INDUSTRIAL APPLICABILITY

It is therefore possible to provide a binder composition for a secondary battery positive electrode containing a polymer that has an adequate degree of swelling in electrolyte solution and is capable of adjusting, in the case of preparing a slurry composition, the viscosity of the obtained slurry composition to an appropriate range.
It is also possible to provide a slurry composition for a secondary battery positive electrode that has appropriate viscosity and can be used in formation of a secondary battery excellent in output characteristics, and a production method therefor.
It is also possible to provide a positive electrode capable of improving the output characteristics of a secondary battery, and a secondary battery excellent in output characteristics.

Claims

1. A binder composition for a secondary battery positive electrode, comprising

a polymer containing a nitrile group-containing monomer unit, an aromatic vinyl monomer unit, a hydrophilic group-containing monomer unit, and a linear alkylene structural unit having a carbon number of 4 or more,

wherein the polymer contains the aromatic vinyl monomer unit in a proportion of more than 50.0 mass % and 65.0 mass % or less.

2. The binder composition for a secondary battery positive electrode according to claim 1, wherein the polymer contains the nitrile group-containing monomer unit in a proportion of 3.0 mass % or more and 30.0 mass % or less.

3. The binder composition for a secondary battery positive electrode according to claim 1, wherein the polymer contains an acidic group-containing monomer unit as the hydrophilic group-containing monomer unit in a proportion of 0.1 mass % or more and 20.0 mass % or less.

4. The binder composition for a secondary battery positive electrode according to claim 1, wherein a glass-transition temperature of the polymer is 10° C. or more and 60° C. or less.

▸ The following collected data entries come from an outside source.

-- ==== Sys2Proof/Machine/EvCharon.lean ====
section
/-!
DEFINITION. EvCharon: epochs, copies filled, exchanges, collapses and merges (R69 to R77).
-/

namespace Sys2Proof.Machine

/-- EPOCH_END (R69, R70): 2^20 cycles after the one before. -/
def execEpochEnd (s : State) : Host.Outcome State Fault Refusal :=
  orStay s (if s.clock * 3 / 2 < (s.epoch + 1) * 2 ^ 20 then none else some s.endEpoch.drainOutside)

/-- REPLICA_FILL_COMPLETE (R70). -/
def execReplicaFillComplete (part die : Nat) (s : State) : Host.Outcome State Fault Refusal :=
  let p := s.part part
  orStay s (match p.filling.find? fun (x : Nat × Nat) => x.1 == die with
    | some x =>
      if p.st == .readDup then
        some (s.modPart part fun p => { p with filling := drop (· == x) p.filling, copies := p.copies ++ [x] })
      else none
    | none => none)

/-- MIGRATION_EXCHANGE_COMPLETE (R71): a part and its partner swap homes. The exchanges of a unit complete in ascending part
order. -/
def execMigrationExchangeComplete (part : Nat) (s : State) : Host.Outcome State Fault Refusal :=
  let p := s.part part
  orStay s (match p.partner with
    | none => none
    | some q =>
      let earlier (x : Nat) : Bool := (s.fellows x).any fun n => n < x && (s.part n).st == .migrating
      if p.st != .migrating || earlier part || earlier q then none
      else
        let hp := p.home
        let hq := (s.part q).home
        let s := s.dropLines (fun _ => true) fun line => lineInPart part line || lineInPart q line
        let s := (s.modPart part fun x => { x with home := hq, st := .single, partner := none }).modPart q fun x =>
          { x with home := hp, st := .single, partner := none }
        some s.drainOutside)

/-- COLLAPSE_REQUEST (R74): the home splits a merged unit, sets the part COLLAPSING and asks every die with a copy. -/
def execCollapseRequest (part : Nat) (s : State) : Host.Outcome State Fault Refusal :=
  orStay s (if (s.part part).requested then some ((s.splitUnit part).startCollapse part) else none)

/-- COLLAPSE_INVALIDATION (R73): a die drops the part's lines and acknowledges. -/
def execCollapseInvalidation (part die : Nat) (s : State) : Host.Outcome State Fault Refusal :=
  let p := s.part part
  orStay s (if p.st == .collapsing && p.awaited.contains die then
      some ((s.dropLines (· == die) (lineInPart part)).modPart part fun p => { p with awaited := drop (· == die) p.awaited })
    else none)

/-- COLLAPSE_ACK (R74): the last acknowledgement makes the part SINGLE; the write that waits can then be performed. -/
def execCollapseAck (part : Nat) (s : State) : Host.Outcome State Fault Refusal :=
  let p := s.part part
  orStay s (if p.st == .collapsing && p.awaited.isEmpty then some (s.endCollapse part).drainOutside else none)

/-- UNIT_MERGE (R70): a split unit with 2^24 cycles without a write merges, READ-DUP on the union of the dies that held
copies of any part, as far as there are frames (log 62). -/
def execUnitMerge (unit : Nat) (s : State) : Host.Outcome State Fault Refusal :=
  let ps := (List.range 32).map (unit * 32 + ·)
  let u := s.unit unit
  orStay s (if !s.largeUnit unit || !u.split || cyclesSince s.clock u.lastWrite < 2 ^ 24 then none
    else if ps.any fun p => !s.rdAllowed p || s.committedHere p || s.counterHere p || (s.part p).st == .migrating ||
        (s.part p).st == .collapsing then none
    else
      let dies := dedup (ps.flatMap fun p => ((s.part p).copies ++ (s.part p).filling).map (·.1))
      some ((s.modUnit unit fun u => { u with split := false }).promote ps dies))

end Sys2Proof.Machine
end

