/-- MX_BANK_ZEROED (R379). -/
def execMxBankZeroed (wg bank : Nat) (s : State) : Host.Outcome State Fault Refusal :=
  orStay s (match s.wg? wg with
    | none => none
    | some w =>
      if w.nest.zeroing.contains bank then
        some (s.modWg wg fun w =>
          { w with accum := drop (fun x => x.1 / 65536 == bank) w.accum,
                   accumBad := drop (fun x => x / 65536 == bank) w.accumBad, nest := { w.nest with zeroing := drop (· == bank) w.nest.zeroing } })
      else none)

end Sys2Proof.Machine
end

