-- ==== Sys2Proof/Machine/EvHost.lean ====
section
/-!
DEFINITION. EvHost: what the driver, the host and the peers do: contexts enabled and disabled, registers, commands, isolation,
accesses from outside, the fabric's ports (R12, R13, R43, R79, R144, R407, R413 to R419, R423 to R426, R445).
-/

namespace Sys2Proof.Machine

/-! ### Contexts (R12, R118, R144, R423, R445) -/

/-- Has the context work: workgroups, resident or switched out, or launches without their final outcome? -/
def State.hasWork (s : State) (ctx : Nat) : Bool := s.wgs.any (·.ctx == ctx) || s.launches.any (·.ctx == ctx)

/-- Drop translation entries that satisfy p, of a context: in every buffer and non-leaf cache; walks start again (R43). -/
def State.dropTb (s : State) (ctx : Nat) (p : (base size : Nat) → Bool) : State :=
  let hit (t : TbEntry) : Bool := t.ctx == ctx && p t.base (2 ^ levelShift t.level)
  let again (x : Nat × Walk) : Nat × Walk := if x.2.ctx == ctx then (x.1, { x.2 with running := false }) else x
  { s with
    cores := s.cores.map fun (c : Core) =>
      { c with
        slotTb := drop (fun (x : Nat × TbEntry) => hit x.2) c.slotTb
        tb := drop hit c.tb
        -- a walk that ended in a fault is made again (R43)
        misses := drop (fun (m : Miss) => m.ctx == ctx && m.fault.isSome && p (m.page * 65536) 65536) c.misses }
    nonLeaf := drop (fun (x : Nat × Nat × Nat × Nat × W64) =>
      x.2.1 == ctx && p (x.2.2.2.1 * 2 ^ levelShift x.2.2.1) (2 ^ levelShift x.2.2.1)) s.nonLeaf
    walks := s.walks.map again }

/-- May a held write of EN = 1 take effect: every drop is acknowledged, or its peer given up? -/
def State.enableReady (s : State) (c : Context) : Bool :=
  c.awaitSlices.isEmpty && (c.awaitPeers.all c.givenUp.contains) && match c.disabledAt with
    | some t => t + 1000000 ≤ s.time
    | none => true

/-- EN goes from 0 to 1: serial table and transaction descriptor at reset, a key, STALLNS cleared. What is committed is
folded first: its tickets end here. -/
def State.enable (s : State) (ctx : Nat) (wrapped : Option Nat) : State :=
  let s := (s.overlays.filter fun o => o.ctx == ctx && o.frame.isSome && s.committed o).foldl (fun s o => s.foldEntry o) s
  let key := wrapped.getD s.plat.nextKey
  let s := { s with plat := { s.plat with nextKey := s.plat.nextKey + 1 } }
  s.modCtx ctx fun c =>
    { c with en := true, heldEn := none, key := some key, stallNs := 0, serials := [], cTicket := 0, cVer := 0, quota := 0,
             used := 0, nextVer := 1, nextTicket := 1, aborts := 0, commits := 0 }

/-- A write of 1 to EN: it takes effect, or is held until R144 lets it. -/
def State.askEnable (s : State) (ctx : Nat) (wrapped : Option Nat) : State :=
  if (s.ctx ctx).en then s
  else if s.enableReady (s.ctx ctx) then s.enable ctx wrapped
  else s.modCtx ctx fun c => { c with heldEn := some { wrapped := wrapped } }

5. The binder composition for a secondary battery positive electrode according to claim 1, wherein an iodine value of the polymer is 5 mg/100 mg or more and 80 mg/100 mg or less.

6. A slurry composition for a secondary battery positive electrode, comprising:

a positive electrode active material;

a solvent; and

the binder composition for a secondary battery positive electrode according to claim 1.

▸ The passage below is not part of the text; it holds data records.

-- ==== Sys2Proof/Machine/Regs.lean ====
section
/-!
DEFINITION. Regs: what a host read of a register returns (R12, R118, R175, R415, R417, R418, R425, R426): reading changes
nothing; reserved bits and write-only words read 0. And what a virtual function's accesses do (R415).
-/

namespace Sys2Proof.Machine

/-- A word of a context address descriptor (R12). -/
def Context.word (c : Context) (n : Nat) : W64 :=
  match n with
  | 0 => w64 (b2n c.en + c.root / 16384 % 2 ^ 38 * 2 ^ 14)
  | 1 => w64 (c.ringBase / 4096 % 2 ^ 40 * 2 ^ 12)
  | 2 => w64 (c.ringSize % 2 ^ 16 + c.lowWater % 2 ^ 16 * 2 ^ 32)
  | 3 => w64 (c.prod % 2 ^ 32 + c.cons % 2 ^ 32 * 2 ^ 32)
  | 4 => w64 (c.faultLimit % 2 ^ 32)
  | 5 => w64 c.stallNs
  | _ => 0

/-- A word of a transaction descriptor (R118). -/
def Context.txnWord (c : Context) (n : Nat) : W64 :=
  match n with
  | 0 => w64 (c.cTicket % 2 ^ 32 + c.cVer % 2 ^ 16 * 2 ^ 32)
  | 1 => w64 (c.quota % 2 ^ 32 + c.used % 2 ^ 32 * 2 ^ 32)
  | 2 => w64 (c.nextVer % 2 ^ 16 + c.nextTicket % 2 ^ 32 * 2 ^ 32)
  | 3 => w64 (min c.aborts (2 ^ 32 - 1) + min c.commits (2 ^ 32 - 1) * 2 ^ 32)
  | _ => 0

/-- A word of a context's fault report ring (R425, log 18). -/
def Context.ringWord (c : Context) (n : Nat) : W64 :=
  match n with
  | 0 => c.repBase
  | 1 => w64 (c.repSize % 2 ^ 32)
  | 2 => w64 (c.repProd % 2 ^ 32)
  | 3 => w64 (c.repCons % 2 ^ 32)
  | _ => 0

/-- STATE of a stream (R175). -/
def StreamSt.code (x : StreamSt) : Nat :=
  match x with
  | .idle => 0
  | .active => 1
  | .halted => 2

/-- A word of a stream descriptor (R175). -/
def Stream.word (x : Stream) (n : Nat) : W64 :=
  match n with
  | 0 =>
    w64 (b2n x.en + x.ctx % 2 ^ 7 * 2 ^ 8 + x.prio % 4 * 2 ^ 16 + x.ringLog2 % 16 * 2 ^ 24 + x.st.code * 2 ^ 32 +
      (if x.st == .halted then x.err % 2 ^ 8 else 0) * 2 ^ 40)
  | 1 => x.ringVa
  | 2 => x.wridxVa
  | 3 => w64 (x.rdIdx % 2 ^ 32)
  | _ => 0

/-- A word of the identity block (R425). -/
def State.identWord (s : State) (n : Nat) : W64 :=
  match n with
  | 0 => w64 (0x4F48 + 96 * 2 ^ 16 + s.plat.step % 2 ^ 8 * 2 ^ 32 + s.plat.devNum % 2 ^ 10 * 2 ^ 40)
  | 1 => (codeHash s.plat.step).1
  | 2 => (codeHash s.plat.step).2
  | 3 =>
    w64 (s.plat.gate % 16 + s.plat.pcap % 2 ^ 12 * 2 ^ 4 + b2n s.plat.holdover * 2 ^ 16 + b2n s.plat.bootErr * 2 ^ 17 +
      b2n s.plat.tErr * 2 ^ 18 + s.plat.power % 2 ^ 32 * 2 ^ 32)
  | 4 => w64 s.time
  | _ => 0

/-- A word of the command block (R426). -/
def CmdBlock.word (c : CmdBlock) (n : Nat) : W64 :=
  match n with
  | 0 => w64 (c.op % 2 ^ 8 + c.ctx % 2 ^ 7 * 2 ^ 8 + b2n c.busy * 2 ^ 15 + c.status % 2 ^ 8 * 2 ^ 16)
  | 1 => c.addr
  | 2 => c.len
  | 3 => c.aux
  | _ => 0

/-- A word of an export entry (R418). -/
def ExportEntry.word (e : ExportEntry) (n : Nat) : W64 :=
  match n with
  | 0 =>
    w64 (b2n e.v + b2n e.r * 2 + b2n e.w * 4 + b2n e.a * 8 + e.base % 2 ^ 24 * 2 ^ 16 + e.len % 2 ^ 24 * 2 ^ 40)
  | 1 => w64 (e.dev % 2 ^ 10 + e.dmask % 2 ^ 10 * 2 ^ 16)
  | _ => 0

/-- A word of a VF binding (R415, log 31). -/
def VfBind.word (x : VfBind) (n : Nat) : W64 :=
  match n with
  | 0 => maskOf 64 fun i => x.tenants.contains i
  | 1 => maskOf 64 fun i => x.tenants.contains (64 + i)
  | 2 => w64 (x.apctx % 2 ^ 7 + b2n x.hce * 2 ^ 7)
  | _ => 0

/-- What a host read of a word of a register block returns. Beyond the identity block nothing is served until the firmware
runs (R421). -/
def State.readReg (s : State) (block : RegBlock) (index word : Nat) : Option W64 :=
  if (block != .ident && block != .cmd && !s.served) || (regOffset block index word).isNone then none
  else
    match block with
    | .ident => some (s.identWord word)
    | .ctx => some ((s.ctx index).word word)
    | .txn => some ((s.ctx index).txnWord word)
    | .stream => some ((s.strm index).word word)
    | .cmd => some (s.cmd.word word)
    | .ring => some ((s.ctx index).ringWord word)
    | .route =>
      some (match s.routes.find? fun (x : Nat × Nat) => x.1 == index with
        | some (_, m) => w64 (m % 2 ^ 18)
        | none => 0)
    | .xport => some (((s.exports.find? (·.num == index)).getD (ExportEntry.reset index)).word word)
    | .vf => some (((s.vfs.find? (·.num == index)).getD (VfBind.reset index)).word word)

/-! ### Virtual functions (R413, R415) -/

/-- HOST_ACCESS: through the aperture of a virtual function, or to a register in its windows. One outside them freezes the function;
a frozen function is answered as unsupported. -/
def execHostAccess (vf : Nat) (a : VfAccess) (s : State) : Host.Outcome State Fault Refusal :=
  let v := (s.vfs.find? (·.num == vf)).getD (VfBind.reset vf)
  let ur : State := s.note .unsupported
  let outside : State := (s.freeze (.vf vf)).note .unsupported
  .next (
    if 64 ≤ vf || v.frozen || !s.served then ur
    else
      match a with
      | .aperture a => s.apertureAccess vf v a
      | .regRead block index word =>
        if !s.vfReaches v block index then outside
        else
          match s.readReg block index word with
          | some x => s.note (.readReply (natBytes 8 x.toNat))
          | none => ur
      | .regWrite block index word x =>
        if !s.vfReaches v block index || s.vfGivesAway v block index word x then outside
        else (s.writeReg block index word x).getD s)

end Sys2Proof.Machine
end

7. A positive electrode for a secondary battery, comprising

a positive electrode mixed material layer formed using the slurry composition for a secondary battery positive electrode according to claim 6.

8. A secondary battery, comprising:

the positive electrode for a secondary battery according to claim 7;

a negative electrode;

an electrolyte solution; and

a separator.

9. A production method for a slurry composition for a secondary battery positive electrode, comprising, in the stated order:

mixing a positive electrode active material and a conductive material to obtain a positive electrode active material-conductive material mixture;

adding the binder composition for a secondary battery positive electrode according to claim 1 to the positive electrode active material-conductive material mixture, to obtain a positive electrode active material-conductive material-binder mixture; and

adding a solvent to the positive electrode active material-conductive material-binder mixture to mix the solvent and the positive electrode active material-conductive material-binder mixture.